Hypothesis 1: Perceptions of coworkers’ receiving i-deals interacting with core self-evaluations are positively related to relative deprivation. That is, under the condition of low core self-evaluations, perceptions of coworkers’ receiving i-deals are positively related to relative deprivation.

Relative Deprivation as a Mediator

Social comparison theory indicates that unfavorable comparative information can threaten an individual’s sense of self-value and that this threat must be managed and controlled by some behavioral strategy to counteract further threats to oneself (Buunk and Gibbons, 2007).

According to Folger and Martin's (1986) model of relative deprivation response, when individuals experience feelings of deprivation, they have two options: (1) self-improvement (e.g., working harder, exhibiting more organizational citizenship behaviors) and pursuing constructive change (e.g., expressing their concerns to leaders); (2) exhibiting stress symptoms and negative attitudes (e.g., increased stress, decreased health, decreased job satisfaction counterproductive work behaviors, and workplace injuries). Employees’ positive or negative reactions to these two sorts of reactions are determined by the possibility and extent to which their situation will change in the future (Bolino and Turnley, 2009).

Duffy et al. (2002) proposed that social undermining refers to covert behaviors that chronically and intentionally impede the establishment and maintenance of positive interpersonal relationships with others, interfere with their success at work, and undermine their good reputations. As an aggressive tool, for example, withholding information, gossiping, putting others down, and “cold violence.” Social undermining not only has a negative impact on their mood, well-being, self-efficacy (Duffy et al., 2006), and interpersonal relationships (Hershcovis and Barling, 2010), but also has the potential to reduce their reputation and job performance (Duffy et al., 2006).

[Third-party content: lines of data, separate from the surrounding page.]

-- ==== Sys2Proof/Laws/State.lean ====
section
/-! SUPPORT. Every field of the state after every named update of one part of it, and every field of a team after its updates. -/

namespace Sys2Proof.Machine

/-! ### `setTeam` -/

@[simp] theorem State.setTeam_focus (s : State) (t : Team) : (s.setTeam t).focus = s.focus := rfl
@[simp] theorem State.setTeam_agenda (s : State) (t : Team) : (s.setTeam t).agenda = s.agenda := rfl
@[simp] theorem State.setTeam_glances (s : State) (t : Team) : (s.setTeam t).glances = s.glances := rfl
@[simp] theorem State.setTeam_seen (s : State) (t : Team) : (s.setTeam t).seen = s.seen := rfl
@[simp] theorem State.setTeam_args (s : State) (t : Team) : (s.setTeam t).args = s.args := rfl
@[simp] theorem State.setTeam_reply (s : State) (t : Team) : (s.setTeam t).reply = s.reply := rfl
@[simp] theorem State.setTeam_freeCount (s : State) (t : Team) : (s.setTeam t).freeCount = s.freeCount := rfl
@[simp] theorem State.setTeam_tasks (s : State) (t : Team) : (s.setTeam t).tasks = s.tasks := rfl
@[simp] theorem State.setTeam_nextId (s : State) (t : Team) : (s.setTeam t).nextId = s.nextId := rfl
@[simp] theorem State.setTeam_launches (s : State) (t : Team) : (s.setTeam t).launches = s.launches := rfl
@[simp] theorem State.setTeam_contexts (s : State) (t : Team) : (s.setTeam t).contexts = s.contexts := rfl
@[simp] theorem State.setTeam_parts (s : State) (t : Team) : (s.setTeam t).parts = s.parts := rfl
@[simp] theorem State.setTeam_keySlots (s : State) (t : Team) : (s.setTeam t).keySlots = s.keySlots := rfl
@[simp] theorem State.setTeam_postmarks (s : State) (t : Team) : (s.setTeam t).postmarks = s.postmarks := rfl
@[simp] theorem State.setTeam_syncs (s : State) (t : Team) : (s.setTeam t).syncs = s.syncs := rfl
@[simp] theorem State.setTeam_copies (s : State) (t : Team) : (s.setTeam t).copies = s.copies := rfl
@[simp] theorem State.setTeam_queries (s : State) (t : Team) : (s.setTeam t).queries = s.queries := rfl
@[simp] theorem State.setTeam_colls (s : State) (t : Team) : (s.setTeam t).colls = s.colls := rfl
@[simp] theorem State.setTeam_invals (s : State) (t : Team) : (s.setTeam t).invals = s.invals := rfl
@[simp] theorem State.setTeam_gang (s : State) (t : Team) : (s.setTeam t).gang = s.gang := rfl
@[simp] theorem State.setTeam_txns (s : State) (t : Team) : (s.setTeam t).txns = s.txns := rfl
@[simp] theorem State.setTeam_cache (s : State) (t : Team) : (s.setTeam t).cache = s.cache := rfl
@[simp] theorem State.setTeam_tlbs (s : State) (t : Team) : (s.setTeam t).tlbs = s.tlbs := rfl
@[simp] theorem State.setTeam_mem (s : State) (t : Team) : (s.setTeam t).mem = s.mem := rfl
@[simp] theorem State.setTeam_blocks (s : State) (t : Team) : (s.setTeam t).blocks = s.blocks := rfl
@[simp] theorem State.setTeam_nodes (s : State) (t : Team) : (s.setTeam t).nodes = s.nodes := rfl
@[simp] theorem State.setTeam_damage (s : State) (t : Team) : (s.setTeam t).damage = s.damage := rfl
@[simp] theorem State.setTeam_clus (s : State) (t : Team) : (s.setTeam t).clus = s.clus := rfl
@[simp] theorem State.setTeam_clusBad (s : State) (t : Team) : (s.setTeam t).clusBad = s.clusBad := rfl
@[simp] theorem State.setTeam_proofszHeld (s : State) (t : Team) : (s.setTeam t).proofszHeld = s.proofszHeld := rfl
@[simp] theorem State.setTeam_dies (s : State) (t : Team) : (s.setTeam t).dies = s.dies := rfl
@[simp] theorem State.setTeam_mdies (s : State) (t : Team) : (s.setTeam t).mdies = s.mdies := rfl
@[simp] theorem State.setTeam_links (s : State) (t : Team) : (s.setTeam t).links = s.links := rfl
@[simp] theorem State.setTeam_hub (s : State) (t : Team) : (s.setTeam t).hub = s.hub := rfl
@[simp] theorem State.setTeam_harts (s : State) (t : Team) : (s.setTeam t).harts = s.harts := rfl

/-! ### `setMember` -/

@[simp] theorem State.setMember_focus (s : State) (w : Who) (m : Member) : (s.setMember w m).focus = s.focus := rfl
@[simp] theorem State.setMember_agenda (s : State) (w : Who) (m : Member) : (s.setMember w m).agenda = s.agenda := rfl
@[simp] theorem State.setMember_glances (s : State) (w : Who) (m : Member) : (s.setMember w m).glances = s.glances := rfl
@[simp] theorem State.setMember_seen (s : State) (w : Who) (m : Member) : (s.setMember w m).seen = s.seen := rfl
@[simp] theorem State.setMember_args (s : State) (w : Who) (m : Member) : (s.setMember w m).args = s.args := rfl
@[simp] theorem State.setMember_reply (s : State) (w : Who) (m : Member) : (s.setMember w m).reply = s.reply := rfl
@[simp] theorem State.setMember_freeCount (s : State) (w : Who) (m : Member) : (s.setMember w m).freeCount = s.freeCount := rfl
@[simp] theorem State.setMember_tasks (s : State) (w : Who) (m : Member) : (s.setMember w m).tasks = s.tasks := rfl
@[simp] theorem State.setMember_nextId (s : State) (w : Who) (m : Member) : (s.setMember w m).nextId = s.nextId := rfl
@[simp] theorem State.setMember_launches (s : State) (w : Who) (m : Member) : (s.setMember w m).launches = s.launches := rfl
@[simp] theorem State.setMember_contexts (s : State) (w : Who) (m : Member) : (s.setMember w m).contexts = s.contexts := rfl
@[simp] theorem State.setMember_parts (s : State) (w : Who) (m : Member) : (s.setMember w m).parts = s.parts := rfl
@[simp] theorem State.setMember_keySlots (s : State) (w : Who) (m : Member) : (s.setMember w m).keySlots = s.keySlots := rfl
@[simp] theorem State.setMember_postmarks (s : State) (w : Who) (m : Member) : (s.setMember w m).postmarks = s.postmarks := rfl
@[simp] theorem State.setMember_syncs (s : State) (w : Who) (m : Member) : (s.setMember w m).syncs = s.syncs := rfl
@[simp] theorem State.setMember_copies (s : State) (w : Who) (m : Member) : (s.setMember w m).copies = s.copies := rfl
@[simp] theorem State.setMember_queries (s : State) (w : Who) (m : Member) : (s.setMember w m).queries = s.queries := rfl
@[simp] theorem State.setMember_colls (s : State) (w : Who) (m : Member) : (s.setMember w m).colls = s.colls := rfl
@[simp] theorem State.setMember_invals (s : State) (w : Who) (m : Member) : (s.setMember w m).invals = s.invals := rfl
@[simp] theorem State.setMember_gang (s : State) (w : Who) (m : Member) : (s.setMember w m).gang = s.gang := rfl
@[simp] theorem State.setMember_txns (s : State) (w : Who) (m : Member) : (s.setMember w m).txns = s.txns := rfl
@[simp] theorem State.setMember_cache (s : State) (w : Who) (m : Member) : (s.setMember w m).cache = s.cache := rfl
@[simp] theorem State.setMember_tlbs (s : State) (w : Who) (m : Member) : (s.setMember w m).tlbs = s.tlbs := rfl
@[simp] theorem State.setMember_mem (s : State) (w : Who) (m : Member) : (s.setMember w m).mem = s.mem := rfl
@[simp] theorem State.setMember_blocks (s : State) (w : Who) (m : Member) : (s.setMember w m).blocks = s.blocks := rfl
@[simp] theorem State.setMember_nodes (s : State) (w : Who) (m : Member) : (s.setMember w m).nodes = s.nodes := rfl
@[simp] theorem State.setMember_damage (s : State) (w : Who) (m : Member) : (s.setMember w m).damage = s.damage := rfl
@[simp] theorem State.setMember_clus (s : State) (w : Who) (m : Member) : (s.setMember w m).clus = s.clus := rfl
@[simp] theorem State.setMember_clusBad (s : State) (w : Who) (m : Member) : (s.setMember w m).clusBad = s.clusBad := rfl
@[simp] theorem State.setMember_proofszHeld (s : State) (w : Who) (m : Member) : (s.setMember w m).proofszHeld = s.proofszHeld := rfl
@[simp] theorem State.setMember_dies (s : State) (w : Who) (m : Member) : (s.setMember w m).dies = s.dies := rfl
@[simp] theorem State.setMember_mdies (s : State) (w : Who) (m : Member) : (s.setMember w m).mdies = s.mdies := rfl
@[simp] theorem State.setMember_links (s : State) (w : Who) (m : Member) : (s.setMember w m).links = s.links := rfl
@[simp] theorem State.setMember_hub (s : State) (w : Who) (m : Member) : (s.setMember w m).hub = s.hub := rfl
@[simp] theorem State.setMember_harts (s : State) (w : Who) (m : Member) : (s.setMember w m).harts = s.harts := rfl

The sense of relative deprivation consists of two components: a cognitive component, which refers to comparisons with others and an emotional component, which refers to the negative emotions arising from perceived differences between oneself and others (Tougas et al., 2005). When employees perceptions of coworkers’ receiving i-deals are high, it means that i-deals receive more resources, opportunities, and have higher status. The horizontal comparison will generate a sense of relative deprivation. On the one hand, from the cognitive point of view, employees with low core self-evaluation believe that they are powerless to change the status quo and perceive the situation as a negative social comparison that brings individuals suspicion and competition (He et al., 2020). On the other hand, in terms of emotions, feelings of relative deprivation can bring about negative emotions of anger and resentment. Studies have shown that when employees experience a sense of relative deprivation, they will take steps to mitigate threatening feelings (Yu et al., 2018).

Therefore, individuals with low core self-evaluations believe that uncontrollable factors have deprived them of the resources and opportunities to which they are entitled, which will bring a sense of relative deprivation. The contrast effect of this upward comparison amplifies their perceptions of difference and exaggerates the threat to self-esteem and status that challenges bring (Cohen-Charash and Mueller, 2007). Because they have little potential for self-improvement through effort, they are more likely to reduce coworkers’ achievements through harm doing behaviors in order to improve their negative self-evaluations. For example, Yu et al. (2018) found that when departmental leaders faced threats to their subordinates’ self-esteem, if they did not have the potential to outperform their subordinates, they would devalue them through abusive supervision to enhance their own sense of self-worth.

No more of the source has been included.